_Try it_. Search the entries for lines that contain the word "safetySet", and report each one found.

_Provided information_.
BEGIN

theorem SMap.find?_erase_other {V : Type} (m : SMap V) {x y : Nat} (h : y ≠ x) : SMap.find? (SMap.erase m x) y = SMap.find? m y := by
  induction m with
  | nil => rfl
  | cons e m ih =>
    obtain ⟨k, v⟩ := e
    unfold SMap.erase
    split
    · next hk => subst hk; simp [SMap.find?, h, ih]
    · simp [SMap.find?, ih]

@[simp] theorem SMap.find?_put_same {V : Type} (m : SMap V) (x : Nat) (v : V) : SMap.find? (SMap.put m x v) x = some v := by
  induction m with
  | nil => simp [SMap.put, SMap.find?]
  | cons e m ih =>
    obtain ⟨k, w⟩ := e
    unfold SMap.put
    split
    · simp [SMap.find?]
    · split
      · simp [SMap.find?]
      · next h _ => simp [SMap.find?, h, ih]

theorem SMap.find?_put_other {V : Type} (m : SMap V) {x y : Nat} (v : V) (h : y ≠ x) :
    SMap.find? (SMap.put m x v) y = SMap.find? m y := by
  induction m with
  | nil => simp [SMap.put, SMap.find?, h]
  | cons e m ih =>
    obtain ⟨k, w⟩ := e
    unfold SMap.put
    split
    · next hk => subst hk; simp [SMap.find?, h]
    · split
      · simp [SMap.find?, h]
      · simp [SMap.find?, ih]

/-- What a written key reads as: the value written. -/
@[simp] theorem SMap.get_set_same {V : Type} [DecidableEq V] (d : Nat → V) (m : SMap V) (x : Nat) (v : V) :
    SMap.get d (SMap.set d m x v) x = v := by
  unfold SMap.get SMap.set
  split <;> simp [*]

/-- A write leaves every other key alone. -/
theorem SMap.get_set_other {V : Type} [DecidableEq V] (d : Nat → V) (m : SMap V) {x y : Nat} (v : V) (h : y ≠ x) :
    SMap.get d (SMap.set d m x v) y = SMap.get d m y := by
  unfold SMap.get SMap.set
  split
  · rw [SMap.find?_erase_other m h]
  · rw [SMap.find?_put_other m v h]

/-! ### The canonical form -/

/-- Every key lies above a bound. -/
def SMap.above {V : Type} (m : SMap V) (b : Nat) : Prop := ∀ e ∈ m, b < e.1

theorem SMap.sorted_cons {V : Type} (k : Nat) (v : V) (m : SMap V) :
    SMap.sorted ((k, v) :: m) = true ↔ SMap.above m k ∧ SMap.sorted m = true := by
  induction m generalizing k v with
  | nil => simp [SMap.sorted, SMap.above]
  | cons e m ih =>
    obtain ⟨k', v'⟩ := e
    constructor
    · intro h
      simp only [SMap.sorted, Bool.and_eq_true, decide_eq_true_eq] at h
      obtain ⟨hk, hm⟩ := h
      have hm' : SMap.sorted ((k', v') :: m) = true := by simpa [SMap.sorted] using hm
      refine ⟨?_, hm'⟩
      intro e he
      rcases List.mem_cons.mp he with rfl | he
      · exact hk
      · exact Nat.lt_trans hk (((ih k' v').mp hm').1 e he)
    · intro h
      simp only [SMap.sorted, Bool.and_eq_true, decide_eq_true_eq]
      refine ⟨h.1 (k', v') (List.mem_cons_self ..), ?_⟩
      simpa [SMap.sorted] using h.2

theorem SMap.above_erase {V : Type} {m : SMap V} {b : Nat} (x : Nat) (h : SMap.above m b) : SMap.above (SMap.erase m x) b := by
  induction m with
  | nil => exact h
  | cons e m ih =>
    obtain ⟨k, v⟩ := e
    have ht : SMap.above m b := fun e he => h e (List.mem_cons_of_mem _ he)
    unfold SMap.erase
    split
    · exact ih ht
    · intro e he
      rcases List.mem_cons.mp he with rfl | he
      · exact h (k, v) (List.mem_cons_self ..)
      · exact ih ht e he

theorem SMap.above_put {V : Type} {m : SMap V} {b x : Nat} (v : V) (hx : b < x) (h : SMap.above m b) : SMap.above (SMap.put m x v) b := by
  induction m with
  | nil => intro e he; rcases List.mem_cons.mp he with rfl | he; exact hx; cases he
  | cons e m ih =>
    obtain ⟨k, w⟩ := e
    have ht : SMap.above m b := fun e he => h e (List.mem_cons_of_mem _ he)
    have hk : b < k := h (k, w) (List.mem_cons_self ..)
    unfold SMap.put
    split
    · intro e he
      rcases List.mem_cons.mp he with rfl | he
      · exact hx
      · exact ht e he
    · split
      · intro e he
        rcases List.mem_cons.mp he with rfl | he
        · exact hx
        · exact h e he
      · intro e he
        rcases List.mem_cons.mp he with rfl | he
        · exact hk
        · exact ih ht e he
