-- ==== Sys2Proof/Tests/Slice0.lean ====
section
/-! SUPPORT. Tests: each statement's hypotheses met by a concrete state and operands, and single steps against the spec. -/
section
set_option Elab.async false

namespace Sys2Proof.Machine

/-- A write taken at once, as a truth value. -/
def T.takesWrite (s : State) (p : Path) (index sub : Nat) (d : List Byte) (v : Val) : Bool :=
  s.serves p && !s.mustWait &&
  (match checkWrite s p index sub d with | .ok (w, _) => decide (w = v) | .error _ => false)

theorem T.check_iff (s : State) (p : Path) (index sub : Nat) (d : List Byte) (v : Val) :
    (match checkWrite s p index sub d with | .ok (w, _) => decide (w = v) | .error _ => false) = true ↔
    ∃ r, checkWrite s p index sub d = .ok (v, r) := by
  split
  · next w r h => rw [h]; simp
  · next c h => rw [h]; simp

theorem T.takesWrite_iff (s : State) (p : Path) (index sub : Nat) (d : List Byte) (v : Val) :
    T.takesWrite s p index sub d v = true ↔ s.takesWrite p index sub d v := by
  unfold T.takesWrite State.takesWrite State.atOnce
  rw [Bool.and_eq_true, T.check_iff]
  simp

/-- A read taken at once, as a truth value. -/
def T.takesRead (s : State) (p : Path) (index sub : Nat) : Bool :=
  s.serves p && !s.mustWait && s.hasIndex index &&
  (match rowOf index sub with | some r => decide (r.acc ≠ .wo) && decide (r.acc ≠ .key) | none => false)

theorem T.takesRead_iff (s : State) (p : Path) (index sub : Nat) :
    T.takesRead s p index sub = true ↔ s.takesRead p index sub := by
  unfold T.takesRead State.takesRead State.atOnce
  cases h : rowOf index sub <;> simp [and_assoc]

/-- A state in a mode, with the root PLL locked and supplies valid. -/
def T.mode (m : Mode) : State :=
  (State.reset.setN Obj.SUPPLY_STATUS.FLAGS 0x8F).updMd (fun x =>
    { x with
      mode := m, pllLocked := true, released := true, verified := true, selfTested := true })

/-- A module in READY. -/
def T.ready : State := T.mode .ready

/-- A state at a root tick. -/
def T.at (r : Nat) (s : State) : State := { s with root := r }

/-- String 0 enabled with 4 positions and one monitor. -/
def T.string (s : State) : State :=
  ((s.setN (Gal.STRING_CFG.ENABLE 0) 1).setN (Gal.STRING_CFG.POSITION_COUNT 0) 4).setN (Gal.STRING_CFG.NODE_COUNT 0) 1

/-- String 0 enabled and its trunk UP. -/
def T.up (s : State) : State := (T.string s).setN (Gal.FLIGHT_STATUS.TRUNK_STATE 0) 4

/-- READY with every condition for RUN met (Table 2-4). -/
def T.able : State :=
  (((T.up T.ready).setN Obj.SUPPLY_STATUS.FLAGS 0x9F).setN Obj.SAFETY_CFG.SEAL_STATE 2).setR Obj.SUPPLY_STATUS.VHOLD (some 26) |>.updSafe (fun x =>
    { x with
      newel := { healthy := true }
      baluster := { healthy := true } })

theorem T.noWatch (n : Nat) : (T.at (secTicks 100000) (T.mode .watch)).watchChecks n = false := by
  have h : ∀ n < 32, (T.at (secTicks 100000) (T.mode .watch)).watchChecks n = false := by decide +kernel
  by_cases hn : n < 32
  · exact h n hn
  · have hg : (T.at (secTicks 100000) (T.mode .watch)).hasGal n = false := by
      show decide (n < 32) = false
      exact decide_eq_false hn
    simp [State.watchChecks, State.strOn, hg]

/-- String 0 in group 0, and every group in a state. -/
def T.grouped (st : GState) (s : State) : State :=
  { s with
    safetySet := { s.safetySet with inForce := [(Gal.ENERGISE.GROUP 0, .n 0)] }
    safe := { s.safe with groups := List.replicate 8 { state := st } } }

/-! ### Sealing -/

/-- A pending set that passes Table 10-11: safety input 0 is a RESET input. -/
def T.sealable : State := { T.ready with safetySet := { pendingSet := [(Obj.SAFETY_INPUTS.SI_CFG 0, .n (4 + 2 * 16 + 500 * 512 + 3 * 2 ^ 20))] } }

theorem T.crcBit_lt (c : Nat) (h : c < 2 ^ 32) : crcBit 0xEDB88320 c < 2 ^ 32 := by
  unfold crcBit
  split
  · exact Nat.xor_lt_two_pow (by omega) (by norm_num)
  · omega

theorem T.crcByte_lt (c : Nat) (b : Byte) (h : c < 2 ^ 32) : crcByte 0xEDB88320 c b < 2 ^ 32 := by
  have hb : c ^^^ b.toNat < 2 ^ 32 := Nat.xor_lt_two_pow h (lt_trans b.isLt (by norm_num))
  have : ∀ (l : List Nat) (x : Nat), x < 2 ^ 32 → l.foldl (fun c _ => crcBit 0xEDB88320 c) x < 2 ^ 32 := by
    intro l
    induction l with
    | nil => intro x hx; exact hx
    | cons a l ih => intro x hx; exact ih _ (T.crcBit_lt x hx)
  exact this _ _ hb

theorem T.crc32_lt (l : List Byte) : crc32 l < 2 ^ 32 := by
  have : ∀ (l : List Byte) (x : Nat), x < 2 ^ 32 → l.foldl (crcByte 0xEDB88320) x < 2 ^ 32 := by
    intro l
    induction l with
    | nil => intro x hx; exact hx
    | cons a l ih => intro x hx; exact ih _ (T.crcByte_lt x a hx)
  exact Nat.xor_lt_two_pow (this l _ (by norm_num)) (by norm_num)

theorem T.leNat_leBytes4 (w : Nat) (h : w < 2 ^ 32) : leNat (leBytes 4 w) = w := by
  simp [leBytes, leNat]
  omega

theorem T.xor_one_ne (w : Nat) : w ^^^ 1 ≠ w := by
  intro h
  have := congrArg (w ^^^ ·) h
  simp at this

/-- Any value of SEAL_CRC passes the five checks of R80. -/
theorem T.seal_takes (s : State) (w : Nat) (h : w < 2 ^ 32) (hs : s.serves .canA = true) (hq : s.mustWait = false)
    (hi : s.hasIndex 0x2900 = true) (hm : s.phase = 0) (hr : s.mode = .ready) :
    s.takesWrite .canA 0x2900 1 (leBytes 4 w) (.n w) := by
  have hrow : ∃ r, rowOf 0x2900 1 = some r ∧ r.acc = .rwL ∧ r.ty = .u32 ∧ r.rng = .any := by
    refine ⟨(rowOf 0x2900 1).getD ⟨.fix, 0, 0, 0, .u8, .ro, .n 0, .any, false⟩, ?_⟩
    decide +kernel
  obtain ⟨r, h1, h2, h3, h4⟩ := hrow
  refine ⟨⟨hs, hq⟩, r, ?_⟩
  have hl : (leBytes 4 w).length = 4 := by simp [leBytes]
  have hp : placeOf 0x2900 = (.fix, 0x2900) := by decide +kernel
  have ho : orderOk (s.seen 0x2900) 0x2900 1 (keyOf 0x2900 1) (.n w) = true := by simp [orderOk, hp]
  have hf : frontCheck s .canA 0x2900 1 = .ok r := by
    simp [frontCheck, hi, h1, accessCheck, modeCheck, h2, hm, hr, Path.isArcade]
  have hc : lenCheck r.ty 0x2900 (leBytes 4 w) = none := by simp [lenCheck, lenOk, hl, h3, OType.size]
  have hd : decodeVal r.ty (leBytes 4 w) = some (.n w) := by simp [decodeVal, h3, T.leNat_leBytes4 w h]
  have ha : r.rng.admits r.ty (.n w) = true := by simp [Rng.admits, h3, h4]
  simp [checkWrite, hf, hc, hd, ha, ho]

END

_Task answer_.
    safetySet := { s.safetySet with inForce := [(Gal.ENERGISE.GROUP 0, .n 0)] }
def T.sealable : State := { T.ready with safetySet := { pendingSet := [(Obj.SAFETY_INPUTS.SI_CFG 0, .n (4 + 2 * 16 + 500 * 512 + 3 * 2 ^ 20))] } }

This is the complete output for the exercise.